Extract files (PDF, DOCX, PPTX, XLSX) into Obsidian-flavored Markdown

These details have been verified by PyPI

Project links

GitHub Statistics

Maintainers

gucky92

These details have not been verified by PyPI

Project description

obsidian-import

Extract files (PDF, DOCX, PPTX, XLSX, CSV, JSON, YAML, images) into Obsidian-flavored Markdown.

The mirror of obsidian-export: where obsidian-export converts Obsidian notes to PDF/DOCX, obsidian-import converts external documents into Obsidian-ready markdown with YAML frontmatter.

Installation

pip install obsidian-import

With optional backends:

pip install obsidian-import[markitdown]    # fallback for HTML, etc.
pip install obsidian-import[docling]       # high-quality ML-based extraction

Quick Start

Single file

obsidian-import convert report.pdf --output vault/imports/report.md

Batch extraction

obsidian-import batch --config config.yaml

Check backend availability

obsidian-import doctor

Python API

from pathlib import Path
from obsidian_import import extract_file, extract_text, discover_files, config_for_backend
from obsidian_import.config import load_config
from obsidian_import.output import format_output

config = load_config(Path("config.yaml"))

# Single file (full document with frontmatter)
doc = extract_file(Path("report.pdf"), config)
markdown = format_output(doc, config.output)

# Quick text extraction (no config file needed)
config = config_for_backend("markitdown", timeout_seconds=60, max_file_size_mb=50, xlsx_max_rows_per_sheet=500, extract_images=False)
text = extract_text(Path("report.pdf"), config)

# Batch discovery
for file in discover_files(config):
    print(f"{file.extension}  {file.size_bytes:,} bytes  {file.path}")

`config_for_backend()` — Quick Configuration

For consumers that just need text extraction without managing the full config surface:

from obsidian_import import extract_text, config_for_backend

config = config_for_backend(
    backend="markitdown",
    timeout_seconds=60,
    max_file_size_mb=50,
    xlsx_max_rows_per_sheet=500,
    extract_images=False,
)
text = extract_text(Path("document.docx"), config)

This sets all backends to the specified backend name.

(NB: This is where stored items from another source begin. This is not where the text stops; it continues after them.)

-- ==== Sys2Proof/Machine/Step.lean ====
section
/-! DEFINITION. One step: the command at the front of the queue, or a tick of the clocks. -/

namespace Sys2Proof.Machine

open Sys2Proof

/-- The front command acts on the state with the rest of the queue; with no command waiting the clocks tick (assumption 90). -/
def step (s : State) : Host.Outcome State Fault Refusal :=
  match s.pending with
  | [] => .next s.tick
  | c :: rest => exec c { s with pending := rest }

/-- The state with the command that a word spells at the front of its queue; unchanged where it spells none. -/
def State.withFetchWord (s : State) (nbits w : Nat) : State :=
  match decodeTableWord nbits w with
  | some c => { s with pending := c :: s.pending }
  | none => s

end Sys2Proof.Machine
end

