/-- The 32 B of a layer entry (R295). -/
def Obligations.LayerEntryLayout : Prop :=
  (∀ (e : LayerEntry) (layer : Nat), let w := e.word layer
    w < 2 ^ 240 ∧ bits w 0 16 = wrap 16 layer ∧ bit w 16 = e.ovf ∧ bits w 17 15 = 0 ∧ bits w 32 31 = wrap 31 e.dA ∧ bits w 63 1 = 0 ∧
    bits w 64 31 = wrap 31 e.dB ∧ bits w 95 1 = 0 ∧ bits w 96 32 = wrap 32 e.nslot ∧ bits w 128 40 = wrap 40 e.nchunk ∧
    bits w 168 32 = wrap 32 e.nmvslot ∧ bits w 200 40 = wrap 40 e.nmvchunk) ∧
  (∀ (e : LayerEntry) (layer : Nat), e.dA < 2 ^ 31 → e.dB < 2 ^ 31 → e.nslot < 2 ^ 32 → e.nchunk < 2 ^ 40 → e.nmvslot < 2 ^ 32 →
    e.nmvchunk < 2 ^ 40 → LayerEntry.ofWord (e.word layer) = e)

/-- THR after a thermal step (R323). T is in 1/64 °C and GAIN in Q4.4, so the product carries 10 fraction bits. -/
def Obligations.ThrottleAfterAStep : Prop :=
  Reg.RH_TH_CTRL_TTHR.reset = 90 ∧ Reg.RH_TH_CTRL_GAIN.reset = 16 ∧
    (let target := fun (T : Int) (tthr gain : Nat) => max 0 (min 15 (Int.fdiv ((T - 64 * (tthr : Int)) * (gain : Int)) 1024))
     target (64 * 90) 90 16 = 0 ∧ target (64 * 104) 90 16 = 14 ∧
     ∀ (region energy : Nat) (s : State), s.get Reg.RH_TH_STATUS_BAND region < 8 → s.get Reg.RH_TH_STATUS_THR region < 16 →
       ∃ t e, exec (.thermalStep region energy) s = .next t ∧ (t.hub region).en.est = some e ∧
         (let k := (target (signed 16 e) (s.get Reg.RH_TH_CTRL_TTHR region) (s.get Reg.RH_TH_CTRL_GAIN region)).toNat
          t.get Reg.RH_TH_STATUS_THR region =
            if t.get Reg.RH_TH_STATUS_BAND region = 4 then 15
            else if s.get Reg.RH_TH_STATUS_THR region ≤ k then k else s.get Reg.RH_TH_STATUS_THR region - 1))

/-- LG_SUPP (R409), with what its SRC and GT are: those of the last and of the first suppressed message. -/
def Obligations.SuppressionReport : Prop :=
  (∀ r kind count src gt : Nat, let m := msgLgSupp r kind count src gt
    m.op = 0xBC ∧ m.src = hubSrc r ∧ srcRegion m.dest = 0x7FF ∧ m.vc = .bulk ∧ bits m.header.toNat 37 3 = 1 ∧
    ∃ f, m.payload = [f] ∧ bits f.toNat 0 12 = wrap 12 kind ∧ bits f.toNat 12 32 = wrap 32 count ∧ bits f.toNat 44 32 = wrap 32 src ∧
      bits f.toNat 76 32 = wrap 32 gt ∧ f.toNat < 2 ^ 108) ∧
  (∀ op ∈ [0xBD, 0xBE, 0xBF], opcodeDefined op = false) ∧
  (∀ (l : HubLg) (burst kind src gt : Nat) (e : TokenEntry), l.entries.find? (fun e => e.kind == kind) = some e → e.tokens = 0 →
    ∃ e' ∈ (l.ask burst kind src gt).1.entries, e'.kind = kind ∧ e'.supp = e.supp + 1 ∧ e'.src = src ∧ e'.gt = if e.supp = 0 then gt else e.gt) ∧
  (∀ (region : Nat) (e : TokenEntry) (s : State), e ∈ (s.hub region).lg.entries → 0 < e.supp →
    ∃ t, exec (.ledgerRefill region) s = .next t ∧ msgLgSupp region e.kind e.supp e.src e.gt ∈ t.flue)

/-- The grants of an output port of the Flue (R23, R24 1–4 and 6): one of the flits that wait and may go is granted, in the order FAULT, RSP, REQ, BULK while neither limit is reached; of 16 grants in a row FAULT has at most 8 while others could go, and BULK at least one while it could; one channel's inputs are served in turn, and a message holds its channel to its LAST flit. -/
def Obligations.FlueGrantOrder : Prop :=
  (∀ (p : HopPort) (offers : List Offer) (x : Offer), p.pick offers = some x → x ∈ p.eligible offers) ∧
  (∀ (p : HopPort) (offers : List Offer), p.eligible offers ≠ [] → (p.pick offers).isSome = true) ∧
  (∀ (p : HopPort) (offers : List Offer) (x y : Offer), p.pick offers = some x → y ∈ p.eligible offers → p.bulkWait < 15 →
    p.recent.count true < 8 → [Vc.fault, .rsp, .req, .bulk].idxOf x.flit.vc ≤ [Vc.fault, .rsp, .req, .bulk].idxOf y.flit.vc) ∧
  (∀ (p : HopPort) (rounds : List (List HopFlit × List Offer)) (i : Nat),
    (∀ j < 16, ∃ g, (p.run rounds)[i + j]? = some g ∧ g.1.any (· != .fault) = true) →
    (((p.run rounds).drop i).take 16).countP (fun g => g.2 == .fault) ≤ 8) ∧
  (∀ (p : HopPort) (rounds : List (List HopFlit × List Offer)) (i : Nat),
    (∀ j < 16, ∃ g, (p.run rounds)[i + j]? = some g ∧ .bulk ∈ g.1) →
    1 ≤ (((p.run rounds).drop i).take 16).countP (fun g => g.2 == .bulk)) ∧
  (∀ (p : HopPort) (offers : List Offer) (x y : Offer) (waiting : List Vc), p.pick offers = some x → y ∈ p.eligible offers →
    y.flit.vc = x.flit.vc → x.round (tgetD 63 x.flit.vc.code p.turn) ≤ y.round (tgetD 63 x.flit.vc.code p.turn) ∧
    x.round (tgetD 63 x.flit.vc.code (p.granted x waiting).turn) = 63) ∧
  (∀ (p : HopPort) (x y : Offer) (waiting : List Vc), y.flit.vc = x.flit.vc →
    ((p.granted x waiting).admits y = true ↔ x.flit.isLast = true ∨ (y.input = x.input ∧ y.flit.parcel = x.flit.parcel)))

/-- What TIME_ROUND, TIME, a hop NAK, a retrain and a reserved opcode do. TIME_ROUND advances the round number; a first TIME loads the GT of a hub or probe; a first NAK is counted and replayed; a retrain that succeeds brings its hop back with its latency; a message with a reserved opcode raises FLUE_PROTO at the probe. Read from R22, R27, R29, R30. Choices: A first TIME is loaded as it comes (4, DESIGN CHOICE). Receive commands act whether or not the message was in flight (91, DESIGN CHOICE). -/
def Obligations.SpineAndTimeCommands : Prop :=
  -- TIME_ROUND (R29)
  (∀ (s : State), s.bru.trained = true → ∃ t, exec (.timeRound) s = .next t ∧ t.timeRounds = wrap 25 (s.timeRounds + 1)) ∧
  -- TIME (R30)
  (∀ (region round gt : Nat) (s : State), (s.hub region).gtValid = false → ∃ t, exec (.time region none round gt) s = .next t ∧
        (t.hub region).gt = wrap 64 gt ∧ (t.hub region).timeRound = some (wrap 25 round)) ∧
  -- TIME (R30)
  (∀ (region tile round gt : Nat) (s : State), (s.probe region tile).gtValid = false → ∃ t,
        exec (.time region (some tile) round gt) s = .next t ∧ (t.probe region tile).gt24 = wrap 24 gt ∧ (t.probe region tile).gtValid = true) ∧
  -- FLUE_NAK (R27)
  (∀ (hop : HopId) (s : State), (s.hop hop).down = false → (s.hop hop).retraining = false → ∃ t, exec (.flueNak hop false) s = .next t ∧
        (t.hop hop).naks = 1 ∧ (t.hop hop).replays = (s.hop hop).replays + 1) ∧
  -- FLUE_RETRAIN_DONE (R27)
  (∀ (hop : HopId) (latency : Nat) (s : State), (s.hop hop).retraining = true → ∃ t, exec (.flueRetrainDone hop true latency) s = .next t ∧
        (t.hop hop).retraining = false ∧ (t.hop hop).latency = latency) ∧
  -- FLUE_RESERVED_OPCODE (R22)
  (∀ (region tile src tag opcode tenant : Nat) (s : State), opcodeDefined (wrap 8 opcode) = false → ∃ t,
        exec (.flueReservedOpcode region (some tile) src tag opcode tenant none false) s = .next t ∧
        (t.probe region tile).faultOut.map (·.kind) = (s.probe region tile).faultOut.map (·.kind) ++ [0x302])
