-- ==== Sys2Proof/Laws/Units.lean ====
section
/-! SUPPORT. The unit of every register that a meaning writes. -/

namespace Sys2Proof.Machine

All parameters are required — no hidden defaults.

`config_from_overrides()` — Partial Overrides

For library consumers that need full control over individual config keys without writing a YAML file. The overrides dict deep-merges onto the bundled defaults, exactly like load_config does for user YAML:

from pathlib import Path
from obsidian_import import extract_text, config_from_overrides

if __name__ == "__main__":
    config = config_from_overrides(
        {
            "extraction": {"max_file_size_mb": 25, "isolation": "process"},
            "backends": {"pdf": "docling"},
        }
    )
    text = extract_text(Path("document.pdf"), config)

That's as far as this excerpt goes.